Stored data
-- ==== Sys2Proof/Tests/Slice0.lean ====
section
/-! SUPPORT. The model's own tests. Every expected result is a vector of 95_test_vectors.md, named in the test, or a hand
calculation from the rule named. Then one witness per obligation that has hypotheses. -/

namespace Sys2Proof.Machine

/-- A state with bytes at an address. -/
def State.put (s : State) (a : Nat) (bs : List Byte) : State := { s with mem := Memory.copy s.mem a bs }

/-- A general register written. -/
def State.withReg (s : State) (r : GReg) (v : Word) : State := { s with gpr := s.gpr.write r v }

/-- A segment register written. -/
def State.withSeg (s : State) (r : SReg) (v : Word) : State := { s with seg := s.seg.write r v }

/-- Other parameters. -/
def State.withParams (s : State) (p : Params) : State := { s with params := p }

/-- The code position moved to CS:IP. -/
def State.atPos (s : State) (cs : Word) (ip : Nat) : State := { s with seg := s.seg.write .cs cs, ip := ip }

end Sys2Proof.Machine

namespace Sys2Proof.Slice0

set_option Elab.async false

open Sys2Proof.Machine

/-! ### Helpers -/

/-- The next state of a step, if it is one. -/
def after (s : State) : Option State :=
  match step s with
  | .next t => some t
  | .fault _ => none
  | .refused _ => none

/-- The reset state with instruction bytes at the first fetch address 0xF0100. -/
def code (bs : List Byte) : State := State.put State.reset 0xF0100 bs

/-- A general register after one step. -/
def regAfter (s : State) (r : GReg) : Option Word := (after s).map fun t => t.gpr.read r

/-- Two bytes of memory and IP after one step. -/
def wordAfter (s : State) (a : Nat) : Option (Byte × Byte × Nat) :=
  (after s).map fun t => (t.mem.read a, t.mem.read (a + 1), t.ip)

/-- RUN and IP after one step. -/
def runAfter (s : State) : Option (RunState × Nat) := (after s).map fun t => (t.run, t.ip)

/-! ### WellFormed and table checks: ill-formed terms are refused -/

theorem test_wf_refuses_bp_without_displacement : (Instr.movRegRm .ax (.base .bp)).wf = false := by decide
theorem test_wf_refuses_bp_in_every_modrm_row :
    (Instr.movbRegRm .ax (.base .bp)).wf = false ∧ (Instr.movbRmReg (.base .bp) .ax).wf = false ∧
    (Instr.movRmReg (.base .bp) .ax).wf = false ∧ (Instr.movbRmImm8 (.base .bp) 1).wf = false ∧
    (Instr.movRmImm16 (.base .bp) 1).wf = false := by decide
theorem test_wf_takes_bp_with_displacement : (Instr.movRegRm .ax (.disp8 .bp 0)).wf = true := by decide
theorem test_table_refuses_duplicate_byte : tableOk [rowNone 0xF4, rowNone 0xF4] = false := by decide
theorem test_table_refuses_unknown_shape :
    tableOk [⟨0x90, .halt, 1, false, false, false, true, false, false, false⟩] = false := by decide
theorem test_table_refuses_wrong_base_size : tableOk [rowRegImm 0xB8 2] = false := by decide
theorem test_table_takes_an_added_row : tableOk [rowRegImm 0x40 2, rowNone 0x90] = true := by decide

---

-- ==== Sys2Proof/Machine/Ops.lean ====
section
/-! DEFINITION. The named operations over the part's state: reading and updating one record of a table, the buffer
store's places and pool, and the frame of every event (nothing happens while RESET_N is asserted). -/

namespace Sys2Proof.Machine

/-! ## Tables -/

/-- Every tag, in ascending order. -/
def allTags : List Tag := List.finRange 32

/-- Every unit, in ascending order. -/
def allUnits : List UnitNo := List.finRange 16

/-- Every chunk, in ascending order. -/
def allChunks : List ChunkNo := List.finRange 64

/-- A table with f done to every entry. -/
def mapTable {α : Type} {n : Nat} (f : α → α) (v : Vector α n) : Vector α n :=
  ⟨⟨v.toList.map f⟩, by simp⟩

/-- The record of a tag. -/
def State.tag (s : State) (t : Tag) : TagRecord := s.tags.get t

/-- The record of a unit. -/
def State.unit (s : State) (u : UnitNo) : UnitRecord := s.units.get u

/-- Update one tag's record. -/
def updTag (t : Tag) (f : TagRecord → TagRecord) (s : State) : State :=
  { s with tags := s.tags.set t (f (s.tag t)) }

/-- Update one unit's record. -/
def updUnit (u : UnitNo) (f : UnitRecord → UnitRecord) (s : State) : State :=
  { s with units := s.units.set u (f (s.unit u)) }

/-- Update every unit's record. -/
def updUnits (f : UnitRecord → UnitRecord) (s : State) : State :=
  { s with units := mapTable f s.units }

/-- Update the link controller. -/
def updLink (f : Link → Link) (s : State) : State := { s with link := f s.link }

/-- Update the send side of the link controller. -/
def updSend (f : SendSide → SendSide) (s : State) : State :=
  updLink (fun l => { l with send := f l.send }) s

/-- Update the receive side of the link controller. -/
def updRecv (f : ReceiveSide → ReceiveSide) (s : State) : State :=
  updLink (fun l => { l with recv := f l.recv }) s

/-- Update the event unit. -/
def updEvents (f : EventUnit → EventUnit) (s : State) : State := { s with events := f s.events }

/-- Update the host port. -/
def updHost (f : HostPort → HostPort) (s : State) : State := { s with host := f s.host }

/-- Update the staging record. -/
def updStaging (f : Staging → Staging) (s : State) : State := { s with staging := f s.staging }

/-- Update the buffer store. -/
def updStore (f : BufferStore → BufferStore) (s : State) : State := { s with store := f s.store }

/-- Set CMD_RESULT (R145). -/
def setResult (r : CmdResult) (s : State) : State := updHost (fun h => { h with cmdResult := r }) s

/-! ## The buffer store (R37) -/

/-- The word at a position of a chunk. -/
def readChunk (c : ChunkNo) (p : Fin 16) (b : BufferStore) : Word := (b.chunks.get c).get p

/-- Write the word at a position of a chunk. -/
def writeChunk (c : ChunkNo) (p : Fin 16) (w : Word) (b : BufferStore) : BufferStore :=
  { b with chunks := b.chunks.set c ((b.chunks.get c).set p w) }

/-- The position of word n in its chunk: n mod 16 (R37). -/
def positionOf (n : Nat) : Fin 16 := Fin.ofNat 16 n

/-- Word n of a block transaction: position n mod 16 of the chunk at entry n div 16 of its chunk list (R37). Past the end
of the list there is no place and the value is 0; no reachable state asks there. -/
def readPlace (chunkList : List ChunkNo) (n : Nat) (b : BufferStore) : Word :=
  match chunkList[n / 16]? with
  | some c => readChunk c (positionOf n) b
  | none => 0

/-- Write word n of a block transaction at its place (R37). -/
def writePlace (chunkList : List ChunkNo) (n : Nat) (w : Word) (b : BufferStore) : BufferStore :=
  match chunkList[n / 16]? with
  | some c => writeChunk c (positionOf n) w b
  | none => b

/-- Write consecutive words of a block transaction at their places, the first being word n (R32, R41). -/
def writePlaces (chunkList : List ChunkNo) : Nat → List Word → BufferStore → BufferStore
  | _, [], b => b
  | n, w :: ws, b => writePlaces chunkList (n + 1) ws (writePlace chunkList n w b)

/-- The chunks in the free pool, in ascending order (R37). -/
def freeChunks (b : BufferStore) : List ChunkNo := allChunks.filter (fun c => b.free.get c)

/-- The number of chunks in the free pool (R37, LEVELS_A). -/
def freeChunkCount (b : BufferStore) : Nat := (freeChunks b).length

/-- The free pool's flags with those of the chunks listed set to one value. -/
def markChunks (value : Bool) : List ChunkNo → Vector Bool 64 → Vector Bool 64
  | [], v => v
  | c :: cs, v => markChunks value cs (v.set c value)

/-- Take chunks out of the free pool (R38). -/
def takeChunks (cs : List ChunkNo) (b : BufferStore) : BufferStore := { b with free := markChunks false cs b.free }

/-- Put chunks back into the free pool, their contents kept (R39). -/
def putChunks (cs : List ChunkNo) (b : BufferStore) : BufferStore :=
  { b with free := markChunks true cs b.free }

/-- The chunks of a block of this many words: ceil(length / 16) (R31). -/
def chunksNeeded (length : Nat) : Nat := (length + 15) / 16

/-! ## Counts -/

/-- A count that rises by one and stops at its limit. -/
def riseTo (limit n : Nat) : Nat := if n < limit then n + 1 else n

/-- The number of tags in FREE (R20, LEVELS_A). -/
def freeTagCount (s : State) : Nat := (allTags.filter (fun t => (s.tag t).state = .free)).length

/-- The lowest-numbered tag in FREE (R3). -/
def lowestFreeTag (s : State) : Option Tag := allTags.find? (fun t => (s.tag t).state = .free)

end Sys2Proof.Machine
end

==

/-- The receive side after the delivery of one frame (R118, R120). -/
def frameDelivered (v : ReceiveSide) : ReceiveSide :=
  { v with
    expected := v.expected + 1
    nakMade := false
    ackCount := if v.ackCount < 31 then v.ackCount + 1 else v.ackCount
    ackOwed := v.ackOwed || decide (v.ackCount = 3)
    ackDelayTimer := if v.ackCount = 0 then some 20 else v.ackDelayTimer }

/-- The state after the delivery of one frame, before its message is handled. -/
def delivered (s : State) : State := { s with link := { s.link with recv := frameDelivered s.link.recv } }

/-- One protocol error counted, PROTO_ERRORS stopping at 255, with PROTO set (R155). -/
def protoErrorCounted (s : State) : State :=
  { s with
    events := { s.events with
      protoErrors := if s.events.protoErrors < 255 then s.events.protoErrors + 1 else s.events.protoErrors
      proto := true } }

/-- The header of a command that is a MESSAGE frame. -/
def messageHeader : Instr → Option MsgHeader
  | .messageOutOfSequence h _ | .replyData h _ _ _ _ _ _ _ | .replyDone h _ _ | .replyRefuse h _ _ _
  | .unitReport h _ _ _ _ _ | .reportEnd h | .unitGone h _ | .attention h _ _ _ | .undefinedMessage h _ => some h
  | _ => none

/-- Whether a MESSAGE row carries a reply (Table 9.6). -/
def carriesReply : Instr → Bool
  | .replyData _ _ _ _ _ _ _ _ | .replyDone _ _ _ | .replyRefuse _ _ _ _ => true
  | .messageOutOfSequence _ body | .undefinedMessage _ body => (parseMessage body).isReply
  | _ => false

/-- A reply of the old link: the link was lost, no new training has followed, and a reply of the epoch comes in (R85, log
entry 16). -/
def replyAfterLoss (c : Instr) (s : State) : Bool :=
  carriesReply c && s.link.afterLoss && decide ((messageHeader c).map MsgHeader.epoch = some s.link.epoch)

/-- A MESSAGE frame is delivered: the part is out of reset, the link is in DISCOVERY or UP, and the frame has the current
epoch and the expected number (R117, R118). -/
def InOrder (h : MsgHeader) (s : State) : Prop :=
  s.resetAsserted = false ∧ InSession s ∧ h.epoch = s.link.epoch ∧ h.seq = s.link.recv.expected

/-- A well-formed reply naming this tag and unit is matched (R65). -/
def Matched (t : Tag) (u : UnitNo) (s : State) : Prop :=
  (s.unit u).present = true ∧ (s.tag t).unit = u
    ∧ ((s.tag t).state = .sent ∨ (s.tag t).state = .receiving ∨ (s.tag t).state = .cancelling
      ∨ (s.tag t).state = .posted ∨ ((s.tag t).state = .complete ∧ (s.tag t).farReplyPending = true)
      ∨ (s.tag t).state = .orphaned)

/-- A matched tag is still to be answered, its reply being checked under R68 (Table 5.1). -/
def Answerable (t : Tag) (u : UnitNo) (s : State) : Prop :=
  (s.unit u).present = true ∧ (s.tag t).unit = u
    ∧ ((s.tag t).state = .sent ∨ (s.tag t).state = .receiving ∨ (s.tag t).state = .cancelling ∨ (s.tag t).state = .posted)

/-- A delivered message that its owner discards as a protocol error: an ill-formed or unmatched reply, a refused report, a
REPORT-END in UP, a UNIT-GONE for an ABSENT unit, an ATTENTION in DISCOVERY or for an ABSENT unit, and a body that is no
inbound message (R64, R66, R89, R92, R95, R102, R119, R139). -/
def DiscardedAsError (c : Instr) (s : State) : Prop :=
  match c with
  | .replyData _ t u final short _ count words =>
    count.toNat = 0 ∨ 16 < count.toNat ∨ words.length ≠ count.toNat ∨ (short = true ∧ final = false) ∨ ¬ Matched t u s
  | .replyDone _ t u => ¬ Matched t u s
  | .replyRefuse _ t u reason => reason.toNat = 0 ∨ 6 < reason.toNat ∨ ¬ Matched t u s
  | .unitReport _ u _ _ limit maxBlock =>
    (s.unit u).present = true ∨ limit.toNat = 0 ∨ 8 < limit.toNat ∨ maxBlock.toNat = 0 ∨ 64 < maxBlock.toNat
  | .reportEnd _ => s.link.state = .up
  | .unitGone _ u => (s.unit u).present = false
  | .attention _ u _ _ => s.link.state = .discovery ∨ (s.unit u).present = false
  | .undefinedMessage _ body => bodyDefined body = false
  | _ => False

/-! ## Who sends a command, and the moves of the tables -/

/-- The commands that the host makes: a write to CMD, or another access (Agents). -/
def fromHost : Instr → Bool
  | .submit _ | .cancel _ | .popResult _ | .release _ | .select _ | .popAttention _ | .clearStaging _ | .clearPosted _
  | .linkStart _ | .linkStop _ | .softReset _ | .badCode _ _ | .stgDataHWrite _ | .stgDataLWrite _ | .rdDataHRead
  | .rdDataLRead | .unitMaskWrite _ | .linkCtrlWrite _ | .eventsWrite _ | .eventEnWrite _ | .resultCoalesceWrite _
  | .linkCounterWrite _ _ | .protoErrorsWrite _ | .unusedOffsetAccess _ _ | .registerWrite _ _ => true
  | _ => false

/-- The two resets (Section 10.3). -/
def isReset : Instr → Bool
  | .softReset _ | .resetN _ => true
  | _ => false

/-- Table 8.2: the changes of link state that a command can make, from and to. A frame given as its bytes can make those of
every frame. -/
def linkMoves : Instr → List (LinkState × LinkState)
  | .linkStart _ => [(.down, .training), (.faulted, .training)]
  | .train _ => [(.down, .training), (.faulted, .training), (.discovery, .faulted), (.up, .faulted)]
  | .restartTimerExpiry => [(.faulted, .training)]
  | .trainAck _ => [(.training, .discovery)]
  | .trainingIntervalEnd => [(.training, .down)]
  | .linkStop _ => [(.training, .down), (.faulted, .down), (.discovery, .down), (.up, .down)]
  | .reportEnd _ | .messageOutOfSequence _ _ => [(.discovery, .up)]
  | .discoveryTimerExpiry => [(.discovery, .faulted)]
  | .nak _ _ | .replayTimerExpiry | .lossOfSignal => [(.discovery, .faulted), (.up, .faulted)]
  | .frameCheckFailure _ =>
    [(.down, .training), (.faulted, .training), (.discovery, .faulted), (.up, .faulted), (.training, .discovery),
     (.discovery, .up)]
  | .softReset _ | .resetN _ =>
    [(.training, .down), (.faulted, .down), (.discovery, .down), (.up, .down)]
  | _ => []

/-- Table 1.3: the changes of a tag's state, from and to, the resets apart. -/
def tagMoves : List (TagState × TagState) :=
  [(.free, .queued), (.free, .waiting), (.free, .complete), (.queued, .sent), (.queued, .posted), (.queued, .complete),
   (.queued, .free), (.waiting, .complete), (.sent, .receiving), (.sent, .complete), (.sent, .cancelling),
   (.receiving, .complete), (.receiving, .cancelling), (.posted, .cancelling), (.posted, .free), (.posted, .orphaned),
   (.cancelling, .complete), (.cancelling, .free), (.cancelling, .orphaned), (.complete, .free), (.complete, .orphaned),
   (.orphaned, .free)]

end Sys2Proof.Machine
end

* Activity: Which lines of the entries above contain the word "mapTable"? Copy each of them.

* Solution to this task:
def mapTable {α : Type} {n : Nat} (f : α → α) (v : Vector α n) : Vector α n :=
  { s with units := mapTable f s.units }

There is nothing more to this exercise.